[PROBLEM STATEMENT] Begin at the line containing "def joinElems (w : Nat) : List Nat → Nat" in the data below and go on through the line containing "by element. -/", repeating each line exactly; include both ends and no other line.

[MATERIAL FOR THE TASK]
-- ==== Sys2Proof/Machine/Integer.lean ====
section
/-! DEFINITION. The integer and address family, OP 0x01 to 0x32 (R67 to R77). Each instruction has its effect on
registers (`addOp` and so on), which operators share (R107), and its meaning in a group (`execAdd`). -/

namespace Sys2Proof.Machine

open Sys2Proof

/-! ### Elements (R66) -/

/-- Width of an element. -/
def elemW : IType → Nat
  | .i32 | .n32 => 32
  | .i64 | .n64 => 64
  | .i16x2 | .n16x2 => 16
  | .i8x4 | .n8x4 => 8
/-- Elements of an operand. -/
def elemN : IType → Nat
  | .i32 | .n32 | .i64 | .n64 => 1
  | .i16x2 | .n16x2 => 2
  | .i8x4 | .n8x4 => 4
/-- Element `j` of a pattern, as a pattern. -/
def elemPat (ty : IType) (x j : Nat) : Nat := bitsAt x (elemW ty * j) (elemW ty)
/-- Element `j` as an integer of the type. -/
def elemInt (ty : IType) (x j : Nat) : Int := intOf (elemW ty) ty.signed (elemPat ty x j)
/-- Pattern from element patterns, element 0 lowest. -/
def joinElems (w : Nat) : List Nat → Nat
  | [] => 0
  | x :: xs => x % 2 ^ w + 2 ^ w * joinElems w xs
/-- Wrap or Sat to a type, as a pattern (R35). -/
def narrow (w : Nat) (signed sat : Bool) (x : Int) : Nat := patOf w (if sat then satInt w signed x else x)
/-- A pattern computed element by element. -/
def perElem (ty : IType) (f : Nat → Nat) : Nat := joinElems (elemW ty) ((List.range (elemN ty)).map f)

/-- The scheme of R67: F on exact integers, then Wrap or Sat. -/
def intScheme (m : IntMod) (F : Int → Int → Int → Int) (a b c : Nat) : Nat :=
  perElem m.ty fun j => narrow (elemW m.ty) m.ty.signed m.sat (F (elemInt m.ty a j) (elemInt m.ty b j) (elemInt m.ty c j))

/-- An instruction whose result in a lane is a function of the patterns of A, B and C, all of TYPE's width. -/
def intAlu (h : Hd) (m : IntMod) (x : Args) (f : Nat → Nat → Nat → Nat) : Alu :=
  let w := m.ty.wide
  { h := h, pre := fun _ => none, uses := fun _ => x.uses w w w w
    run := fun e r => lanewise e r h x.d w fun l => f (rd e r w x.a l) (rdB e r m.ty x.bc l) (rdC e r w x.bc l) }

/-! ### Arithmetic (R67 to R70) -/

/-- ADD (R67). -/
def addOp (h : Hd) (m : IntMod) (x : Args) : Alu := intAlu h m x (intScheme m fun a b _ => a + b)
/-- SUB (R67). -/
def subOp (h : Hd) (m : IntMod) (x : Args) : Alu := intAlu h m x (intScheme m fun a b _ => a - b)
/-- MUL (R67). -/
def mulOp (h : Hd) (m : IntMod) (x : Args) : Alu := intAlu h m x (intScheme m fun a b _ => a * b)
/-- MULH: the floor of a × b / 2^W (R67). -/
def mulhOp (h : Hd) (m : IntMod) (x : Args) : Alu :=
  intAlu h m x (intScheme m fun a b _ => (a * b) / (2 ^ elemW m.ty : Int))
/-- MAD (R67). -/
def madOp (h : Hd) (m : IntMod) (x : Args) : Alu := intAlu h m x (intScheme m fun a b c => a * b + c)

/-- MADW: 32-bit A and B, 64-bit C and D (R69). -/
def madwOp (h : Hd) (m : IntMod) (x : Args) : Alu :=
  let sg := m.ty.signed
  { h := h, pre := fun _ => none, uses := fun _ => x.uses true false false true
    run := fun e r => lanewise e r h x.d true fun l =>
      narrow 64 sg m.sat (intOf 32 sg (rd e r false x.a l) * intOf 32 sg (rdB e r m.ty x.bc l) +
        intOf 64 sg (rdC e r true x.bc l)) }

/-- DIV on one element: all ones for a zero divisor (R68). -/
def divElem (w : Nat) (signed sat : Bool) (a b : Int) : Nat :=
  if b = 0 then 2 ^ w - 1 else narrow w signed sat (a.tdiv b)
/-- REM on one element (R68). -/
def remElem (w : Nat) (a b : Int) : Nat := if b = 0 then patOf w a else patOf w (a.tmod b)

/-- DIV (R68). -/
def divOp (h : Hd) (m : IntMod) (x : Args) : Alu :=
  intAlu h m x fun a b _ => perElem m.ty fun j =>
    divElem (elemW m.ty) m.ty.signed m.sat (elemInt m.ty a j) (elemInt m.ty b j)
/-- REM (R68). -/
def remOp (h : Hd) (m : IntMod) (x : Args) : Alu :=
  intAlu h m x fun a b _ => perElem m.ty fun j => remElem (elemW m.ty) (elemInt m.ty a j) (elemInt m.ty b j)
/-- ABS (R67). -/
def absOp (h : Hd) (m : IntMod) (x : Args) : Alu := intAlu h m x (intScheme m fun a _ _ => (a.natAbs : Int))
/-- NEG (R67). -/
def negOp (h : Hd) (m : IntMod) (x : Args) : Alu := intAlu h m x (intScheme m fun a _ _ => -a)
/-- MIN (R67). -/
def minOp (h : Hd) (m : IntMod) (x : Args) : Alu := intAlu h m x (intScheme m fun a b _ => min a b)
/-- MAX (R67). -/
def maxOp (h : Hd) (m : IntMod) (x : Args) : Alu := intAlu h m x (intScheme m fun a b _ => max a b)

[OUTPUT FOR THIS TASK]
def joinElems (w : Nat) : List Nat → Nat
  | [] => 0
  | x :: xs => x % 2 ^ w + 2 ^ w * joinElems w xs
/-- Wrap or Sat to a type, as a pattern (R35). -/
def narrow (w : Nat) (signed sat : Bool) (x : Int) : Nat := patOf w (if sat then satInt w signed x else x)
/-- A pattern computed element by element. -/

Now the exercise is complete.